Complexity analysis of quasi continuous level Monte Carlo
Cedric Aaron Beschle, Andrea Barth
TL;DR
The paper analyzes a quasi-random variant of continuous level Monte Carlo (QCLMC) as an unbiased estimator for magnetic quantities of interest, replacing i.i.d. tail samples with a deterministic quasi-random sequence to reduce variance. It proves a complexity theorem showing that QCLMC attains the same optimal complexity as CLMC and MLMC up to constants while potentially achieving lower variance. The authors validate the theory on a 2D elliptic PDE with a log-Gauss coefficient, showing that QCLMC can outperform CLMC in time-to-error, especially when the variance-to-bias ratio favors the quasi-random tail sampling. The work demonstrates that quasi-random tail sampling provides variance reductions with negligible extra cost and is robust to problem dimensionality, making QCLMC a favorable alternative to CLMC in uncertainty quantification tasks with adaptive meshes.
Abstract
Continuous level Monte Carlo is an unbiased, continuous version of the celebrated multilevel Monte Carlo method.

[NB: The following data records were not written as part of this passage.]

/-! ## Zone controller -/

/-- ZONE_EVALUATION (R71 to R75): of each hosted zone a faulted reading gives duty 0 and, at the first, raises
ZONE-SENSOR-FAULT; a good one gives the error, the integral and the duty of its mode; and the heater's load
is OFF exactly at duty 0. Zones that are not hosted keep their fields. A configured station that hosts a zone
then hands the line a CLIMATE of 12 bytes with what the evaluation left of every hosted zone, and the code 0
for every other (R84); another station forms none, and its line stays as it was.

HEATER_WINDOW_STEP (R77): the counter goes on by one, from 255 back to 0, and each heater is on while its
load is ADMITTED and its duty is 255 or greater than the counter. Nothing else changes. -/
def Obligations.ZonesComputeAndDriveTheirDuty : Prop :=
  (∀ (s : State) (readings : Vector Adc 4), s.running = true → 10000 ≤ s.zone.periodTimer →
    BudgetOk s → MirrorOk s →
    ∃ t : State, exec (.zoneEvaluation readings) s = .next t
      ∧ t.zone.periodTimer = 0 ∧ t.zone.window = s.zone.window
      ∧ (∀ n : Fin 4, s.params.zones[n].hosted = false →
          zoneFixed t.zone.zones[n] = zoneFixed s.zone.zones[n])
      ∧ (∀ n : Fin 4, s.params.zones[n].hosted = true →
          t.zone.zones[n].mode = s.zone.zones[n].mode
          ∧ t.zone.zones[n].setpoint = s.zone.zones[n].setpoint
          ∧ t.zone.zones[n].saved = s.zone.zones[n].saved
          ∧ (t.zone.zones[n].duty = 0 ↔ t.budget.loads[8 + n.val].state = .off)
          ∧ (convertTemp s.params.tempTable readings[n] = none →
              t.zone.zones[n].faulted = true ∧ t.zone.zones[n].duty = 0
              ∧ t.zone.zones[n].temp = s.zone.zones[n].temp
              ∧ t.zone.zones[n].integral = s.zone.zones[n].integral
              ∧ (s.zone.zones[n].faulted = false →
                  inSet t.event.flags .zoneSensorFault = true))
          ∧ (∀ temp : Int, convertTemp s.params.tempTable readings[n] = some temp →
              t.zone.zones[n].faulted = false ∧ t.zone.zones[n].temp = some temp
              ∧ (s.zone.zones[n].mode = .off → t.zone.zones[n].duty = 0
                  ∧ t.zone.zones[n].integral = s.zone.zones[n].integral)
              ∧ (s.zone.zones[n].mode ≠ .off → ∃ admitted : Bool,
                  (s.zone.zones[n].load = .admitted → admitted = true)
                  ∧ (admitted = true →
                      s.zone.zones[n].load = .admitted ∨ s.zone.zones[n].load = .waiting)
                  ∧ ∀ e : Int, e = max (-200) (min 200 ((match s.zone.zones[n].mode with
                        | .frostGuard => 50
                        | .eco => s.zone.zones[n].setpoint - 30
                        | .off | .comfort => s.zone.zones[n].setpoint) - temp)) →
                    t.zone.zones[n].integral
                      = (if admitted then max (-4000) (min 4000 (s.zone.zones[n].integral + e))
                         else s.zone.zones[n].integral)
                    ∧ (t.zone.zones[n].duty : Int) = max 0 (min 255
                        ((s.params.zones[n].kp * e
                          + s.params.zones[n].ki * t.zone.zones[n].integral).tdiv 64)))))
      ∧ (s.boot.station = 0#4 ∨ (∀ n : Fin 4, s.params.zones[n].hosted = false) →
          t.line = s.line ∧ t.freeCount = s.freeCount)
      ∧ (s.boot.station ≠ 0#4 → (∃ n : Fin 4, s.params.zones[n].hosted = true) →
          ∃ payload : List Byte, HandedAmong s.boot.station s.line t.line .climate payload
          ∧ payload.length = 12
          ∧ ∀ n : Fin 4,
            (s.params.zones[n].hosted = false →
              (wordAt payload (3 * n.val)).extractLsb' 13 3 = 0#3)
            ∧ (s.params.zones[n].hosted = true →
              (wordAt payload (3 * n.val)).extractLsb' 13 3
                = (if t.zone.zones[n].faulted then 5#3 else match t.zone.zones[n].load with
                    | .off => 1#3
                    | .waiting => 2#3
                    | .admitted => 3#3
                    | .shed _ | .reduced _ => 4#3)
              ∧ (wordAt payload (3 * n.val)).extractLsb' 11 2
                = (match t.zone.zones[n].mode with
                    | .off => 0#2
                    | .frostGuard => 1#2
                    | .eco => 2#2
                    | .comfort => 3#2)
              ∧ (wordAt payload (3 * n.val)).extractLsb' 0 11
                = (match t.zone.zones[n].temp with
                    | none => 2047#11
                    | some x => BitVec.ofInt 11 (x + 400))
              ∧ byteAt payload (3 * n.val + 2) = BitVec.ofNat 8 t.zone.zones[n].duty)))
  ∧ (∀ s : State, s.running = true → 250 ≤ s.zone.windowTimer →
    exec .heaterWindowStep s = .next { s with zone := { s.zone with
      window := s.zone.window + 1#8, windowTimer := 0
      zones := Vector.ofFn fun n => { s.zone.zones[n] with
        output := decide (s.zone.zones[n].load = .admitted ∧ (s.zone.zones[n].duty = 255
          ∨ (s.zone.window + 1#8).toNat < s.zone.zones[n].duty)) } } })

/-- ZONE_SET (R78 to R81): a bad zone or mode and a zone that is not hosted change nothing; in storage mode
the mode is saved; otherwise mode and clipped setpoint are stored, and OFF clears integral and duty and
releases the heater. -/
def Obligations.ZoneSetIsDecidedInOrder : Prop :=
  ∀ (s : State) (rq : Requester) (zone mode : Byte) (setpoint : Word), takesRequests s = true →
    (4 ≤ zone.toNat ∨ 4 ≤ mode.toNat →
      exec (.zoneSet rq zone mode setpoint) s = .next (answered s rq .badRequest []))
    ∧ (∀ n : Fin 4, zone.toNat = n.val → mode.toNat < 4 → s.params.zones[n].hosted = false →
      exec (.zoneSet rq zone mode setpoint) s = .next (answered s rq .notHosted []))
    ∧ (∀ (n : Fin 4) (m : ZoneMode) (sp : Int), zone.toNat = n.val → mode.toNat < 4 →
      s.params.zones[n].hosted = true → mode = (modeCode m).setWidth 8 →
      sp = max 50 (min 300 setpoint.toInt) → BudgetOk s → MirrorOk s →
      ∃ t : State, exec (.zoneSet rq zone mode setpoint) s = .next t
        ∧ (∀ k : Fin 4, k ≠ n → zoneFixed t.zone.zones[k] = zoneFixed s.zone.zones[k])
        ∧ (s.boot.storage = true →
            zoneFixed t.zone.zones[n]
              = zoneFixed { s.zone.zones[n] with saved := some m, setpoint := sp }
            ∧ t.budget = s.budget ∧ Replied s t rq .storage [])
        ∧ (s.boot.storage = false →
            (m ≠ .off → zoneFixed t.zone.zones[n]
                = zoneFixed { s.zone.zones[n] with mode := m, setpoint := sp }
              ∧ t.budget = s.budget)
            ∧ (m = .off → zoneFixed t.zone.zones[n]
                = zoneFixed { s.zone.zones[n] with
                    mode := .off, setpoint := sp, integral := 0, duty := 0 }
              ∧ t.budget.loads[8 + n.val].state = .off ∧ t.zone.zones[n].output = false)
            ∧ Replied s t rq (if sp = setpoint.toInt then .done else .clamped) []))

/-! ## Water controller -/

/-- The tank filter (R90): the first reading seeds it, each later one moves it an eighth of the difference
toward the raw level, rounded toward minus infinity; it stays between the two, rests exactly at 0 to 7
below the raw level, and follows a falling level all the way.

The tank states (R92): EMPTY and FULL, LOW and HIGH are entered when the level passes its threshold and
left only when it is 20 back across it. -/
def Obligations.TankFilterAndStatesFollowTheLevel : Prop :=
  (∀ (f raw : Nat), f ≤ 1000 → raw ≤ 1000 →
    filterAfter false raw none = raw ∧ filterAfter true raw none = raw
    ∧ filterAfter true raw (some f) = f
    ∧ (filterAfter false raw (some f) : Int) = f + Int.fdiv ((raw : Int) - f) 8
    ∧ min f raw ≤ filterAfter false raw (some f) ∧ filterAfter false raw (some f) ≤ max f raw
    ∧ (filterAfter false raw (some f) = f ↔ f ≤ raw ∧ raw ≤ f + 7)
    ∧ (raw < f → filterAfter false raw (some f) < f))
  ∧ (∀ (level : Nat) (before : TankState), level ≤ 1000 →
    (deriveFresh level before = .empty ↔ level < 30 ∨ level < 50 ∧ before = .empty)
    ∧ (deriveFresh level before = .low ↔ ¬ (level < 30 ∨ level < 50 ∧ before = .empty)
        ∧ (level < 150 ∨ level < 170 ∧ (before = .low ∨ before = .empty)))
    ∧ (deriveFresh level before = .normal ↔ 170 ≤ level
        ∨ 150 ≤ level ∧ before ≠ .low ∧ before ≠ .empty)
    ∧ (deriveWaste level before = .full ↔ 950 < level ∨ 930 < level ∧ before = .full)
    ∧ (deriveWaste level before = .high ↔ ¬ (950 < level ∨ 930 < level ∧ before = .full)
        ∧ (800 < level ∨ 780 < level ∧ (before = .high ∨ before = .full)))
    ∧ (deriveWaste level before = .normal ↔ level ≤ 780
        ∨ level ≤ 800 ∧ before ≠ .high ∧ before ≠ .full))

/-- TANK_PERIOD (R89 to R93, R100, R101, R103): every hosted tank takes its reading, every other tank keeps
its record; the frost record takes the temperature, the demand follows its thresholds, and the dwell runs
only while the tank is cold, the valve closed and the heater not admitted. The heater's load is OFF exactly
without demand; and where the fresh or grey state changed the pump's load is OFF exactly under a block or
without demand, and elsewhere OFF exactly if it was (R95, R96). -/
def Obligations.TankPeriodReadsTanksAndFrost : Prop :=
  ∀ (s : State) (fresh grey black temp : Adc), s.running = true → 1000 ≤ s.water.periodTimer →
    ∃ t : State, exec (.tankPeriod fresh grey black temp) s = .next t
      ∧ t.water.periodTimer = 0
      ∧ (∀ (p : TankParams) (reading : Adc) (old new : Tank)
          (derive : Nat → TankState → TankState) (alarm : TankState) (raised : Event),
          (p = s.params.water.fresh ∧ reading = fresh ∧ old = s.water.fresh ∧ new = t.water.fresh
              ∧ derive = deriveFresh ∧ alarm = .empty ∧ raised = .tankEmpty
            ∨ p = s.params.water.grey ∧ reading = grey ∧ old = s.water.grey ∧ new = t.water.grey
              ∧ derive = deriveWaste ∧ alarm = .full ∧ raised = .tankFull
            ∨ p = s.params.water.black ∧ reading = black ∧ old = s.water.black
              ∧ new = t.water.black ∧ derive = deriveWaste ∧ alarm = .full ∧ raised = .tankFull) →
          (p.hosted = false → new = old)
          ∧ (p.hosted = true → rawLevel p.table reading = none →
              new = { old with state := .fault })
          ∧ (p.hosted = true → ∀ raw : Nat, rawLevel p.table reading = some raw →
              new.raw = some raw
              ∧ new.filtered = some (filterAfter s.water.moving raw old.filtered)
              ∧ new.state = (if s.water.moving then (if old.state = .fault then .normal else old.state)
                  else derive (filterAfter s.water.moving raw old.filtered)
                    (if old.state = .fault then .normal else old.state))
              ∧ (new.state = alarm → old.state ≠ alarm → inSet t.event.flags raised = true)))
      ∧ (s.params.water.frost = false → t.water.frost.temp = s.water.frost.temp
          ∧ t.water.frost.demand = s.water.frost.demand)
      ∧ (s.params.water.frost = true →
          (convertTemp s.params.tempTable temp = none →
            t.water.frost.temp = s.water.frost.temp ∧ t.water.frost.faulted = true
            ∧ t.water.frost.demand = true ∧ t.water.frost.dwell = none)
          ∧ (∀ x : Int, convertTemp s.params.tempTable temp = some x →
            t.water.frost.temp = some x ∧ t.water.frost.faulted = false
            ∧ t.water.frost.demand
                = (if x ≤ 30 then true else if 60 ≤ x then false else s.water.frost.demand)
            ∧ (t.water.frost.dwell.isSome = true ↔ x ≤ 10 ∧ t.water.frost.valveOpen = false
                ∧ t.water.frost.load ≠ .admitted)))
      ∧ (BudgetOk s → MirrorOk s → PumpOk s →
          (s.params.water.frost = true →
            (t.budget.loads[12].state = .off ↔ t.water.frost.demand = false))
          ∧ (s.params.water.pump = true →
              t.water.fresh.state ≠ s.water.fresh.state ∨ t.water.grey.state ≠ s.water.grey.state →
            (t.budget.loads[13].state = .off ↔
              pumpBlocked t = true ∨ s.water.pump.demand = false))
          ∧ (s.params.water.pump = false ∨ t.water.fresh.state = s.water.fresh.state
              ∧ t.water.grey.state = s.water.grey.state →
            (t.budget.loads[13].state = .off ↔ s.budget.loads[13].state = .off)))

The approximation level is assumed to be continuous resulting in a stochastic process describing the quantity of interest. Continuous level Monte Carlo methods allow naturally for samplewise adaptive mesh refinements, which are indicated by goal-oriented error estimators. The samplewise refinement levels are drawn in the estimator from an exponentially-distributed random variable. Unfortunately in practical examples this results in higher costs due to high variance in the samples. In this paper we propose a variant of continuous level Monte Carlo, where a quasi Monte Carlo sequence is utilized to "sample" the exponential random variable. We provide a complexity theorem for this novel estimator and show that this results theoretically and practically in a variance reduction of the whole estimator.